**WORK REQUIRED:** In the entries that follow, the first line to write out is the one containing "(isBrk && s0.rec_ 0x08 i != r && !s0.chanIdle", and the last is the one containing "bad (i == 0 && (outside0". Reproduce that stretch exactly, with nothing before or after it.

[Dataset entries]
──────

def State.chkLoop (s s0 : State) (scope : Option Nat) (i : Nat) (r : List Word) : Option (Nat × Nat) :=
  let en := loopEn r
  let target := (wAt r 13).toNat
  let pt := fun n => srcKind r n == 1 && s.fibrePt (wAt r (3 + n)).toNat
  firstCause [
    deny (match scope with
      | some p => wBits r 1 27 22 != p || (loopEn (s0.loopRec i) && wBits (s0.loopRec i) 1 27 22 != p) ||
          s0.loopsOn.any (fun j => wBits (s0.loopRec j) 1 27 22 != p && decide (s0.loopBound j < s.loopBound j))
      | none => false) 0x0168,
    bad (en && (s.rangesMeet i || decide (16384 < loopFirst r + loopCount r))) 0x0161,
    bad (shiftBad (wAt r 12) 5 0 || shiftBad (wAt r 12) 11 6 || shiftBad (wAt r 12) 17 12 || shiftBad (wAt r 12) 23 18 ||
      decide (32 < wBits r 0 21 16)) 0x0162,
    bad (decide (wInt r 17 < wInt r 16) || decide (wInt r 19 < wInt r 16) || decide (wInt r 17 < wInt r 19)) 0x0163,
    bad (decide (loopCount r ≤ wBits r 0 15 12)) 0x0164,
    bad (en && (srcBad r 0 || srcBad r 1 || srcBad r 2 || s.srcWidthBad r 0 || s.srcWidthBad r 1 || s.srcWidthBad r 2 || decide (2 ≤ wBits r 12 31 30) || (loopWide r && wAt r 9 != 0))) 0x0165,
    bad (en && s.chainLoops i 1024 i) 0x0166,
    bad (en && ((wBits r 12 31 30 == 1 && (s.unit78 target || s.fibrePt target)) || pt 0 || pt 1 || pt 2)) 0x0167,
    bad (outside 1 1000000 (wBits r 20 19 0) || loopPolicy r == 3) 0x0004,
    bad (en && wBits r 12 31 30 == 1 && s.twoOwners target) 0x0004,
    bad (s.loopsOn.any fun j => decide (wBits (s.loopRec j) 20 19 0 * 1000 < s.loopBound j)) 0x0160]

def State.chkSection (s : State) (scope : Option Nat) (i : Nat) (r : List Word) : Option (Nat × Nat) :=
  firstCause [
    deny (match scope with
      | some p => s.recPart 0x05 i r != some p
      | none => false) 0x0168,
    bad ((upFrom 0 5).any fun n => shiftBad (wAt r 5) (6 * n + 5) (6 * n)) 0x0162,
    bad (decide (wInt r 7 < wInt r 6)) 0x0163]

/-- A job's record is judged when the job starts (R284, R285); here its buffer. -/
def chkJob (i : Nat) (r : List Word) : Option (Nat × Nat) :=
  firstCause [bad (wBits r 0 15 14 != i - 0xC000) 0x0173]

/-! ### Profile generators (R310, R311) -/

/-- Whether a change of generator `g` needs it in OFF or STANDSTILL. -/
def State.genFixed (s s0 : State) (g : Nat) : Bool :=
  let a := s0.genRec g
  let b := s.genRec g
  let h := s0.homeRec g
  let k := s.homeRec g
  let what := fun (r : List Word) => setBits (setBits (wAt r 0) 19 19 0) 0 0 0
  genEn a && (what a != what b || wAt a 1 != wAt b 1 || wAt a 14 != wAt b 14 ||
    wAt a 15 != wAt b 15 || wAt h 1 != wAt k 1 || wAt h 2 != wAt k 2)

def State.chkGen (s s0 : State) (scope : Option Nat) (g : Nat) : Option (Nat × Nat) :=
  let r := s.genRec g
  let h := s.homeRec g
  let st := (s0.gen g).state
  let vmax := wPair r 2
  let mode := wBits h 0 2 0
  let enc := (wAt h 2).toNat
  let pts := (if wBit r 0 18 then [(wAt r 1).toNat] else []) ++
    (if wBit r 0 20 then [(wAt r 14).toNat, (wAt r 15).toNat] else []) ++
    (if wAt r 16 != 0 then [(wAt r 16).toNat] else []) ++
    (if mode != 0 then [(wAt h 1).toNat, enc].filter (· != 0) else [])
  firstCause [
    deny (match scope with | some p => wBits r 0 8 3 != p || (genEn (s0.genRec g) && wBits (s0.genRec g) 0 8 3 != p) | none => false) 0x0184,
    bad (s.genFixed s0 g && st != gsOff && st != gsStandstill) 0x0180,
    bad (wBits r 0 2 1 == 3 || decide (4 < mode)) 0x0004,
    bad (genEn r && (vmax == 0 || wPair r 4 == 0 || wPair r 6 == 0 || wPair r 8 == 0 ||
      decide (vmax < wPair h 3) || decide (vmax < wPair h 5) ||
      (wBit r 0 19 && decide (signed 64 (wPair r 12) ≤ signed 64 (wPair r 10))))) 0x0181,
    bad (genEn r && (mode == 1 || mode == 2) &&
      !(s.integralPt enc && ptUnit enc == 6 && (ptChan enc == 4 || ptChan enc == 5))) 0x0182,
    bad (genEn r && pts.any fun a => s.unit78 a || s.fibrePt a) 0x0183,
    bad (genEn r && wBit r 0 18 && s.twoOwners (wAt r 1).toNat) 0x0004]

/-! ### Angle domains and actions (R329, R342) -/

/-- Whether a domain's source channel is enabled. -/
def State.domSourceOn (s : State) (r : List Word) : Bool :=
  let ch := wBits r 0 4 4
  if domKind r = 1 then wBit (s.rec_ 0x0A (0x0604 + ch)) 0 0
  else if domKind r = 2 then wBit (s.rec_ 0x0A (0x0606 + ch)) 0 0
  else if domKind r = 3 then wBit (s.phRec (wBits r 0 7 6)) 0 0
  else if domKind r = 4 then wBit (s.chanRec ch) 0 0
  else true

def State.chkDomain (s : State) (scope : Option Nat) (r : List Word) : Option (Nat × Nat) :=
  let k := domKind r
  let ring := k == 1 || k == 2
  firstCause [
    deny scope.isSome 0x0195,
    bad (domEn r && (k == 0 || decide (5 < k))) 0x0190,
    bad (outside0 5 50 (wBits r 0 15 8) || (k != 3 && wBits r 0 7 6 != 0) || (k == 3 && wBits r 0 7 6 == 3) ||
      (ring && domEn r && wBits r 1 15 0 == 0) || (!ring && (wBits r 1 15 0 != 0 || wBit r 0 5)) ||
      (k == 5 && domEn r && outside 10 4000000 (wBits r 2 21 0)) || (k != 5 && wBits r 2 21 0 != 0) ||
      wBits r 5 7 0 == 1) 0x0190,
    bad (domEn r && decide (1 ≤ k) && decide (k ≤ 4) && (s.fibre || !s.domSourceOn r)) 0x0191]

/-- Partition that owns event line `l`, if one does. -/
def State.lineOwner (s : State) (l : Nat) : Option Nat :=
  let r := s.rec_ 0x07 (0x2000 + l)
  if wBit r 0 8 then some (wBits r 0 5 0) else none

/-- Whether a task of another partition than `p` is triggered by activation line `l`. -/
def State.lineForeign (s : State) (l p : Nat) : Bool :=
  s.declared.any fun t =>
    let d := (s.task t).decl
    wBit d 1 20 && wBits d 1 26 21 == l && declPart d != p

def State.chkAction (s : State) (scope : Option Nat) (a : Nat) (r : List Word) : Option (Nat × Nat) :=
  let k := actKind r
  let w := wAt r 2
  let owner := wBits r 1 26 18
  let foreign := fun p =>
    wBits r 1 17 12 != p || k == 3 || k == 6 ||
    (k == 0 && s.lineOwner (bits w 5 0) != some p) || (k == 1 && s.lineForeign (bits w 5 0) p) ||
    (k == 2 && loopEn (s.loopRec (bits w 9 0)) && wBits (s.loopRec (bits w 9 0)) 1 27 22 != p)
  firstCause [
    deny (match scope with | some p => foreign p | none => false) 0x0195,
    bad (k == 5 || decide (4094 ≤ a)) 0x0193,
    bad (k == 7 || actPolicy r == 3 || actDir r == 3) 0x0196,
    bad (actEn r && k == 4 && (!s.isDo w.toNat || wAt r 3 == wAt r 0)) 0x0192,
    bad (k != 4 && wAt r 3 != 0) 0x0192,
    bad (actEn r && ((!actRepeats r && !wBit r 1 27) ||
      (wBit r 1 27 && declPart (s.task owner).decl != wBits r 1 17 12))) 0x0194,
    bad (actEn r && k == 4 && s.fibrePt w.toNat) 0x0141,
    bad (actEn r && k == 4 && s.twoOwners w.toNat) 0x0004,
    bad ((k == 0 || k == 1) && decide (63 < w.toNat) || (k == 2 && decide (1023 < w.toNat)) ||
      (k == 3 && decide (1 < w.toNat)) || (k == 6 && decide (5 < w.toNat))) 0x0196]

/-! ### Power plant and time (R370, R392) -/

/-- Whether channel `c` stands in IDLE. -/
def State.chanIdle (s : State) (c : Nat) : Bool := s.syncState c == 0

/-- Channel of breaker record `r`. -/
def brkChan (r : List Word) : Nat := wBits r 0 1 1

def State.chkPower (s s0 : State) (scope : Option Nat) (i : Nat) (r : List Word) : Option (Nat × Nat) :=
  let range :=
    if i < 3 then wBit r 0 0 && outside 1000 1300 (wBits r 2 15 0)
    else if i < 5 then wBits r 0 2 1 == 3
    else if i < 0x18 then wBit r 0 0 && (outside 10000 104000 (wBits r 2 16 0) || outside 50 2000 (wBits r 3 10 0))
    else if i < 0x22 then
      wBits r 0 3 2 == 3 || wBits r 0 5 4 == 3 || (wBit r 0 0 && (outside0 20 500 (wBits r 1 15 0) ||
        outside0 10 100 (wBits r 2 7 0) || outside0 1 50 (wBits r 2 15 8) || outside0 1 600 (wBits r 3 9 0)))
    else if i = 0x40 then
      wBits r 0 2 1 == 3 || (outside 0 60000 (wBits r 1 15 0) && wBits r 1 15 0 != 0xFFFF) ||
        outside0 5 50 (wBits r 2 7 0) || outside0 20 5000 (wBits r 2 31 16) || outside0 50 100 (wBits r 3 7 0)
    else if i < 0x60 then wBits r 0 2 1 == 3 || (wBit r 0 0 && outside 50 100 (wBits r 4 26 20))
    else false
  let isBrk := decide (0x10 ≤ i) && decide (i < 0x18)
  let isChan := decide (0x20 ≤ i) && decide (i < 0x22)
  let isGen := decide (0x50 ≤ i) && decide (i < 0x60)
  let isStep := decide (0x100 ≤ i)
  let close := (wAt r 1).toNat
  let gpts := (if wBits r 0 2 1 == 2 then [(wAt r 1).toNat, (wAt r 2).toNat] else []) ++ [(wAt r 3).toNat]
  let named := (upFrom 0 8).any fun d => domEn (s.domRec d) && domKind (s.domRec d) == 4 && wBits (s.domRec d) 0 4 4 == i - 0x20
  firstCause [
    deny scope.isSome 0x0004,
    bad range 0x01A0,
    bad (isBrk && wBit r 0 0 && (!s.isDo close || s.twoOwners close)) 0x01A1,
    bad (isChan && wBit r 0 0 && (!named || wBits r 0 3 2 == wBits r 0 5 4)) 0x01A2,
    bad ((isChan && s0.rec_ 0x08 i != r && !s0.chanIdle (i - 0x20)) ||
      (isBrk && s0.rec_ 0x08 i != r && wBit (s0.rec_ 0x08 i) 0 0 && !s0.chanIdle (brkChan (s0.rec_ 0x08 i))) ||
      (isBrk && s0.rec_ 0x08 i != r && !s0.chanIdle (brkChan r))) 0x01A3,
    bad ((isGen && wBit r 0 0 && ((s.fibre && decide (wBits r 0 2 1 < 2)) || gpts.any s.fibrePt)) ||
      (isBrk && wBit r 0 0 && s.fibrePt close)) 0x01A4,
    bad (isStep && wBit r 0 0 && (!wBit (s.reqRec (wBits r 0 6 1)) 0 0 ||
      (upFrom 0 64).any fun k => k != i - 0x100 && wBit (s.stepRec k) 0 0 && wBits (s.stepRec k) 0 6 1 == wBits r 0 6 1)) 0x01A5,
    bad (isGen && wBit r 0 0 && decide (wBits r 0 2 1 < 2) && !wBit (s.phRec (3 + wBits r 0 2 1)) 0 0) 0x01A6]

def State.chkTime (s : State) (scope : Option Nat) (i : Nat) (r : List Word) : Option (Nat × Nat) :=
  if i < 0x100 then
    firstCause [
      deny scope.isSome 0x01B5,
      bad (i == 0 && (outside0 1 100000 (wBits r 2 16 0) || outside0 1 60 (wBits r 3 5 0) ||
        outside0 4 8 (wBits r 1 11 8) || outside0 6 10 (wBits r 1 15 12) || outside0 4 10 (wBits r 1 19 16) ||
        (wBit r 5 16 && outside0 1 500 (wBits r 5 8 0)))) 0x01B2,
      bad (i == 0 && !s.sys.pins.pair && !wBit r 0 0 && !wBit r 4 0) 0x01B4]
  else
    firstCause [
      deny (match scope with | some p => wBits r 0 9 4 != p | none => false) 0x01B5,
      bad (cmpEn r && (cmpPolicy r == 3 || (cmpPeriodic r && (outside 1000 2000000000 (wBits r 1 30 0) || decide (wBits r 1 30 0 ≤ wBits r 2 30 0))))) 0x01B2,
      bad (cmpEn r && !cmpPeriodic r && cmpPolicy r == 1) 0x01B3]

/-! ### Field and remote I/O (R415, R433, R451) -/

/-- Points of a unit's outputs. -/
def State.unitPt (s : State) (u : Nat) (a : Nat) : Bool := s.integralPt a && ptUnit a == u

──────

**ANSWER FOR THE TASK:**
      (isBrk && s0.rec_ 0x08 i != r && !s0.chanIdle (brkChan r))) 0x01A3,
    bad ((isGen && wBit r 0 0 && ((s.fibre && decide (wBits r 0 2 1 < 2)) || gpts.any s.fibrePt)) ||
      (isBrk && wBit r 0 0 && s.fibrePt close)) 0x01A4,
    bad (isStep && wBit r 0 0 && (!wBit (s.reqRec (wBits r 0 6 1)) 0 0 ||
      (upFrom 0 64).any fun k => k != i - 0x100 && wBit (s.stepRec k) 0 0 && wBits (s.stepRec k) 0 6 1 == wBits r 0 6 1)) 0x01A5,
    bad (isGen && wBit r 0 0 && decide (wBits r 0 2 1 < 2) && !wBit (s.phRec (3 + wBits r 0 2 1)) 0 0) 0x01A6]

def State.chkTime (s : State) (scope : Option Nat) (i : Nat) (r : List Word) : Option (Nat × Nat) :=
  if i < 0x100 then
    firstCause [
      deny scope.isSome 0x01B5,
      bad (i == 0 && (outside0 1 100000 (wBits r 2 16 0) || outside0 1 60 (wBits r 3 5 0) ||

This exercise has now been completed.